はじめに
2025年は、米国半導体業界にとって激動の一年となりました。老舗企業のリーダーシップ交代、AIチップ輸出規制を巡る継続的な議論、そして新たな関税や国際的な半導体取引など、多くの出来事がありました。2026年の幕開けもまた、予測不可能な一年となる兆候を見せています。本記事では、TechCrunchが報じた2025年の米国半導体業界の主要な動きを月ごとに振り返ります。
2025年12月
- NVIDIA、Groqと提携し黄金期を築く: 12月24日、NVIDIAはチップメーカーGroqとの間で、非独占的ライセンス契約を締結したと発表しました。NVIDIAはGroqの創業者兼社長を含む複数の従業員を雇用し、さらにGroqの資産を200億ドル相当で買収しました。

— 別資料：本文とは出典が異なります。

-- ==== Sys2Proof/Certificates/Slice0/Obligations.lean ====
section
/-! DEFINITION. The statements for the provers. -/

open Sys2Proof Sys2Proof.Machine

/-- A step carries out the command at the front of the queue. For every command c and state s, a step of s with c put at the front
of its queue is exec of c on s, whose queue is the rest. -/
def Obligations.StepTakesFront : Prop :=
  ∀ (c : Instr) (s : State), step { s with pending := c :: s.pending } = exec c s

/-- One tick passes on an empty queue. The tick counter counts up by one, modulo 2^64, when a step finds no command and the
retention domain is powered; with nothing in the store buffers, nothing else changes. That a step on an empty queue is one tick is
the model's choice (assumption 2). -/
def Obligations.EmptyQueueTicks : Prop :=
  ∀ s : State, s.pending = [] → s.power.retention = true → (∀ c : Fin 5, s.cores[c].stores = []) →
    step s = .next { s with tick := s.tick + 1 }

/-- Nothing acts in a domain that is off, nor in the half that is fused off. A command of a unit of the core domain changes
nothing while the core domain is unpowered; a command of a unit that is fused off on the FQX-1408 changes nothing there. -/
def Obligations.SilentUnits : Prop :=
  (∀ (c : Instr) (s : State), Instr.ofCoreDomain c = true → s.power.core = false → exec c s = .next s) ∧
  (∀ (c : Instr) (s : State), Instr.ofSecondHalf c = true → s.variant1408 = true → exec c s = .next s)

/-- The tick registers, the reference PLL, the step monitor and the pins. A read of SYS_TICK_L answers the low 40 bits of the tick
count and latches the high 24; CLEAR_MIN sets MIN_RATE to 0xFFFF; a loss of lock falls back, is counted and raises source 0; a
relock ends the fallback; GPIO_SET and GPIO_CLR set and clear the output bits written as 1. Nothing outside the registers named
changes (R49, R53 to R55, R731). -/
def Obligations.SystemUnit : Prop :=
  ∀ s : State, s.power.retention = true →
    (Gives .sysTickLRead s fun t => t.resp = .data (BitVec.ofNat 40 (s.now % 2 ^ 40)) ∧ t.get SYS_TICK_H.TICK_HI = s.now / 2 ^ 40 ∧
      t = { s with regs := t.regs, resp := t.resp } ∧ RegsBut [SYS_TICK_H.TICK_HI.addr] s t) ∧
    (Gives .stepmonClearMin s fun t => t.get SYS_STEPMON.MIN_RATE = 0xFFFF ∧ t.get SYS_STEPMON.STEP_RATE = s.get SYS_STEPMON.STEP_RATE ∧
      OnlyRegs [SYS_STEPMON.MIN_RATE.addr] s t) ∧
    (∀ xtal : Bool, s.bit SYS_REFCLK.FALLBACK = false → Gives (.refPllLockLoss xtal) s fun t =>
      t.get SYS_REFCLK.PLL_LOCK = 0 ∧ t.get SYS_REFCLK.LOCK_LOST = 1 ∧ t.get SYS_REFCLK.FALLBACK = 1 ∧
      t.get SYS_REFCLK.LOSS_COUNT = min (s.get SYS_REFCLK.LOSS_COUNT + 1) 255 ∧
      t.get SYS_REFCLK.XTAL_FAIL = (if xtal then 1 else s.get SYS_REFCLK.XTAL_FAIL) ∧ t.raised = s.raised ++ [0] ∧
      t = { s with regs := t.regs, raised := t.raised } ∧ RegsBut [SYS_REFCLK.FALLBACK.addr] s t) ∧
    (Gives .refPllRelock s fun t => t.get SYS_REFCLK.PLL_LOCK = 1 ∧ t.get SYS_REFCLK.FALLBACK = 0 ∧
      t.get SYS_REFCLK.LOCK_LOST = s.get SYS_REFCLK.LOCK_LOST ∧ OnlyRegs [SYS_REFCLK.FALLBACK.addr] s t) ∧
    (∀ mask : BitVec 16,
      (Gives (.gpioSet mask) s fun t => t.get SYS_GPIO_OUT.OUT = s.get SYS_GPIO_OUT.OUT ||| mask.toNat ∧ OnlyRegs [SYS_GPIO_OUT.OUT.addr] s t) ∧
      (Gives (.gpioClr mask) s fun t => t.get SYS_GPIO_OUT.OUT = s.get SYS_GPIO_OUT.OUT &&& (~~~mask).toNat ∧ OnlyRegs [SYS_GPIO_OUT.OUT.addr] s t))

/-- Register writes by field type, and the writes that are turned away. A write that is not a 40-bit one at a multiple of 8 gets a
decode error; one to an unpowered domain a bus error; one to a fused unit is ignored with no error. None changes a field. A write
that is taken stores an RW field, takes an RWL field once, clears the W1C bits written as 1 and leaves RO fields (R3, R11 to R16).
-/
def Obligations.RegisterAccess : Prop :=
  ∀ (n : Fin 4) (w : BitVec 40) (s : State),
    (∀ (full : Bool) (a : BitVec 40), full = false ∨ a.toNat % 8 ≠ 0 →
      exec (.registerWrite (.y n) full a w) s = .next { s with resp := .decodeError }) ∧
    (∀ a : BitVec 40, a.toNat % 8 = 0 → 0x0F00000000 ≤ a.toNat → a.toNat < 0x0F00010000 → s.power.retention = false →
      exec (.registerWrite (.y n) true a w) s = .next { s with resp := .busError }) ∧
    (∀ a : BitVec 40, a.toNat % 8 = 0 → 0x0F00110000 ≤ a.toNat → a.toNat < 0x0F00120000 → s.variant1408 = true →
      exec (.registerWrite (.y n) true a w) s = .next { s with resp := .ok }) ∧
    (s.power.retention = true →
      (Gives (.registerWrite (.y n) true (BitVec.ofNat 40 0x0F00000708) w) s fun t => t.resp = .ok ∧
        t.get SYS_GPIO_OUT.OUT = w.toNat % 2 ^ 16 ∧ t = { s with regs := t.regs, resp := .ok } ∧
        RegsBut [SYS_GPIO_OUT.OUT.addr] s t) ∧
      (Gives (.registerWrite (.y n) true (BitVec.ofNat 40 0x0F000300C0) w) s fun t => t.resp = .ok ∧
        t.get EVR_INT.DROPPED = (if w.getLsbD 2 then 0 else s.get EVR_INT.DROPPED) ∧
        t.get EVR_INT.RECORD = (if w.getLsbD 0 then 0 else s.get EVR_INT.RECORD)) ∧
      exec (.registerWrite (.y n) true (BitVec.ofNat 40 0x0F00030010) w) s = .next { s with resp := .ok }) ∧
    (s.power.core = true →
      (s.locked (CPX_EGG.ENABLE 0) = true → Gives (.registerWrite (.y n) true (BitVec.ofNat 40 (CPX_EGG.ENABLE 0).addr) w) s fun t =>
        t.get (CPX_EGG.ENABLE 0) = s.get (CPX_EGG.ENABLE 0)) ∧
      (s.locked (CPX_EGG.ENABLE 0) = false → Gives (.registerWrite (.y n) true (BitVec.ofNat 40 (CPX_EGG.ENABLE 0).addr) w) s fun t =>
        t.get (CPX_EGG.ENABLE 0) = w.toNat / 2 ^ 14 % 2 ∧ t.locked (CPX_EGG.ENABLE 0) = true))

/-- Staging, checking and installing an image. A write within the staging area and its bytes so far stages them. A request while a
commit runs answers 0x1F. Else a check answers what the image check finds, 0x01 for a good image; a check and commit 0x02 and
starts the commit, or 0x1E for an incompatible one; a forced one needs factory rights (0x22) and skips compatibility. The services
answer the same in g1 to g3; RCP_ACTIVATE requests activation of the committed image (R147 to R152). -/
def Obligations.RecipeRequests : Prop :=
  ∀ s : State, s.power.core = true →
    (∀ (ofs : BitVec 32) (data : List Byte) (origin : BitVec 8), s.rcp.commit = none → ofs.toNat + data.length ≤ 192 * 2 ^ 20 →
      ofs.toNat ≤ s.rcp.staged.length →
      exec (.rcpImageStage ofs data origin) s =
        .next { s with rcp := { s.rcp with staged := if ofs = 0 then data else splice s.rcp.staged ofs.toNat data } }) ∧
    (∀ (ofs : BitVec 32) (data : List Byte) (origin : BitVec 8), s.rcp.commit ≠ none →
      Gives (.rcpImageStage ofs data origin) s fun t => t.rcp = s.rcp ∧ t.mem = s.mem) ∧
    (∀ origin : BitVec 8, s.rcp.commit ≠ none →
      ∀ i ∈ [Instr.rcpReqCheckOnly origin, .rcpReqCheckCommit origin, .rcpReqForce origin],
        Gives i s fun t => t.rcp = s.rcp ∧ t.mem = s.mem ∧ t.man = s.man) ∧
    (∀ origin : BitVec 8, s.rcp.commit = none → inConflict s = false →
      (Gives (.rcpReqCheckOnly origin) s fun t => t.rcp.commit = none ∧ t.rcp.staged = s.rcp.staged ∧ t.mem = s.mem ∧
        (t.rcp.status, t.rcp.section_, t.rcp.record) = (imageCheck s.rcp.staged s).getD (1, 0xFFFF, 0)) ∧
      (Gives (.rcpReqCheckCommit origin) s fun t => t.mem = s.mem ∧
        (t.rcp.status, t.rcp.section_, t.rcp.record) = (imageCheck s.rcp.staged s).getD
          (if compatible (parseImage s.rcp.staged) s then 2 else 0x1E, 0xFFFF, 0) ∧
        t.rcp.commit = if (imageCheck s.rcp.staged s).isNone ∧ compatible (parseImage s.rcp.staged) s
          then some (parseImage s.rcp.staged, false, origin.toNat, true) else none) ∧
      (Gives (.rcpReqForce origin) s fun t => t.mem = s.mem ∧
        (t.rcp.status, t.rcp.section_, t.rcp.record) =
          (if origin.toNat = 0x61 then (imageCheck s.rcp.staged s).getD (2, 0xFFFF, 0) else (0x22, 0xFFFF, 0)) ∧
        (origin.toNat ≠ 0x61 → t.rcp.commit = none))) ∧
    (∀ c : Fin 4, coreHeldBit (coreOfY c) s = false → s.cores[coreOfY c].halted = false → s.rcp.commit = none → inConflict s = false →
      (Gives (.rcpCheck c) s fun t =>
        let l := s.readBytes (s.cores[coreOfY c].regs[1]).toNat (s.cores[coreOfY c].regs[2]).toNat
        t.cores[coreOfY c].regs[1] = BitVec.ofNat 40 ((imageCheck l s).getD (1, 0xFFFF, 0)).1 ∧
        t.cores[coreOfY c].regs[2] = BitVec.ofNat 40 ((imageCheck l s).getD (1, 0xFFFF, 0)).2.1 ∧
        t.cores[coreOfY c].regs[3] = BitVec.ofNat 40 ((imageCheck l s).getD (1, 0xFFFF, 0)).2.2 ∧
        (∀ k : Fin 32, k.val = 0 ∨ 3 < k.val → t.cores[coreOfY c].regs[k] = s.cores[coreOfY c].regs[k]) ∧ t.mem = s.mem) ∧
      ((s.cores[coreOfY c].regs[3]).toNat.testBit 0 = false → Gives (.rcpInstall c) s fun t =>
        let l := s.readBytes (s.cores[coreOfY c].regs[1]).toNat (s.cores[coreOfY c].regs[2]).toNat
        t.cores[coreOfY c].regs[1] =
          BitVec.ofNat 40 ((imageCheck l s).getD (if compatible (parseImage l) s then 2 else 0x1E, 0xFFFF, 0)).1 ∧ t.mem = s.mem) ∧
      (∀ i, s.man.committed = some i → Gives (.rcpActivate c) s fun t => t.cores[coreOfY c].regs[1] = 3 ∧
        t.cores[coreOfY c].regs[2] = 0xFFFF ∧ t.rcp.activate = true ∧ t.spm.activate = true ∧ t.man = s.man ∧ t.mem = s.mem))

/-- Committing, selecting and rebinding the media manifest. A commit whose three copies are written ends with status 0x03, a new
GENERATION, three equal copies and its image committed; one cut short ends with 0x21 and rewrites no later slot. Three equal valid
copies are selected with code 1; none valid is manifest-conflict, code 6, and source 2. MAN_SELECT and REBIND without factory
rights answer 0x22 and change nothing else (R114 to R116, R151, R709, R710, R714). -/
def Obligations.ManifestService : Prop :=
  ∀ s : State, s.power.core = true →
    (∀ (img : ImageInfo) (force activate : Bool) (origin : Nat), s.rcp.commit = some (img, force, origin, activate) →
      inConflict s = false → s.power.retention = true →
      (∀ torn : Bool, Gives (.manifestCommit 3 torn) s fun t => t.rcp.commit = none ∧ t.rcp.status = 3 ∧
        t.man.generation = s.man.generation + 1 ∧ (∀ k : Fin 3, t.man.copies[k] = manifestCopy img (s.man.generation + 1)) ∧
        t.man.committed ≠ none ∧ (t.rcp.activate = true ∨ activate = false)) ∧
      (∀ (done : Fin 3) (torn : Bool), Gives (.manifestCommit ⟨done.val, Nat.lt_succ_of_lt done.isLt⟩ torn) s fun t =>
        t.rcp.commit = none ∧ t.rcp.status = 0x21 ∧ t.man.generation = s.man.generation ∧ t.man.committed = s.man.committed ∧ t.mem = s.mem ∧
        ∀ k : Fin 3, t.man.copies[k] = if k < done then manifestCopy img (s.man.generation + 1)
          else if k = done ∧ torn = true then [] else s.man.copies[k])) ∧
    (s.rcp.commit = none → ∀ (done : Fin 4) (torn : Bool), exec (.manifestCommit done torn) s = .next s) ∧
    (∀ (i0 i1 i2 : Option (List Byte)),
      (∀ l : List Byte, copyValid l = true → bindingHolds (some 0) { s with man := { s.man with ids := #v[i0.getD [], i1.getD [], i2.getD []] } } = true →
        Gives (.manifestSelection (some l) (some l) (some l) i0 i1 i2) s fun t => t.manifest = 1 ∧ t.man.generation = copyGen l ∧
          t.man.committed = some (copyImage l) ∧ t.rcp.activate = true ∧ ∀ k : Fin 3, t.man.copies[k] = l) ∧
      (bindingHolds none { s with man := { s.man with ids := #v[i0.getD [], i1.getD [], i2.getD []] } } = true →
        Gives (.manifestSelection none none none i0 i1 i2) s fun t => t.manifest = 6 ∧ t.man.committed = none ∧
          t.raised = s.raised ++ [2] ∧ t.mem = s.mem)) ∧
    (∀ c : Fin 4, coreHeldBit (coreOfY c) s = false → s.cores[coreOfY c].halted = false → s.get CIP_STATUS.DBG_LEVEL ≠ 2 →
      ∀ p ∈ [Instr.manSelect c, .rebind c []], Gives p s fun t => t.cores[coreOfY c].regs[1] = 0x22 ∧
        t = { s with cores := t.cores })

- 中国向けチップ輸出の緩和: 12月8日、米商務省は、NVIDIAとAMDがAIチップを中国へ輸出することを許可する方針を決定しました。これは以前の方針から大きく転換したもので、特にNVIDIAのH200チップを含む先進的なAIチップが、承認された顧客に販売できるようになりました。
2025年11月
- NVIDIA、快進撃を続ける: 11月19日、NVIDIAは第3四半期決算で過去最高の業績を報告しました。売上高は570億ドルに達し、2024年同期比で66%増加。この収益の大部分は、NVIDIAのデータセンター事業によるものです。
2025年10月
- Intel、プロセッサ開発で進展: 10月9日、Intelは新しいプロセッサ「Panther Lake」を発表しました。これは同社のIntel Core Ultraプロセッサファミリーの一部であり、Intelの18A半導体プロセスで構築され、アリゾナ州のIntel工場で独占的に製造されます。
2025年9月
- 関税の兆候: 9月末には、トランプ政権の半導体関税に関する初期の憶測が流れました。企業が国内で生産するチップの量を国際的な生産量と同等にしなければ、関税の対象となる可能性があるという噂が広まりました。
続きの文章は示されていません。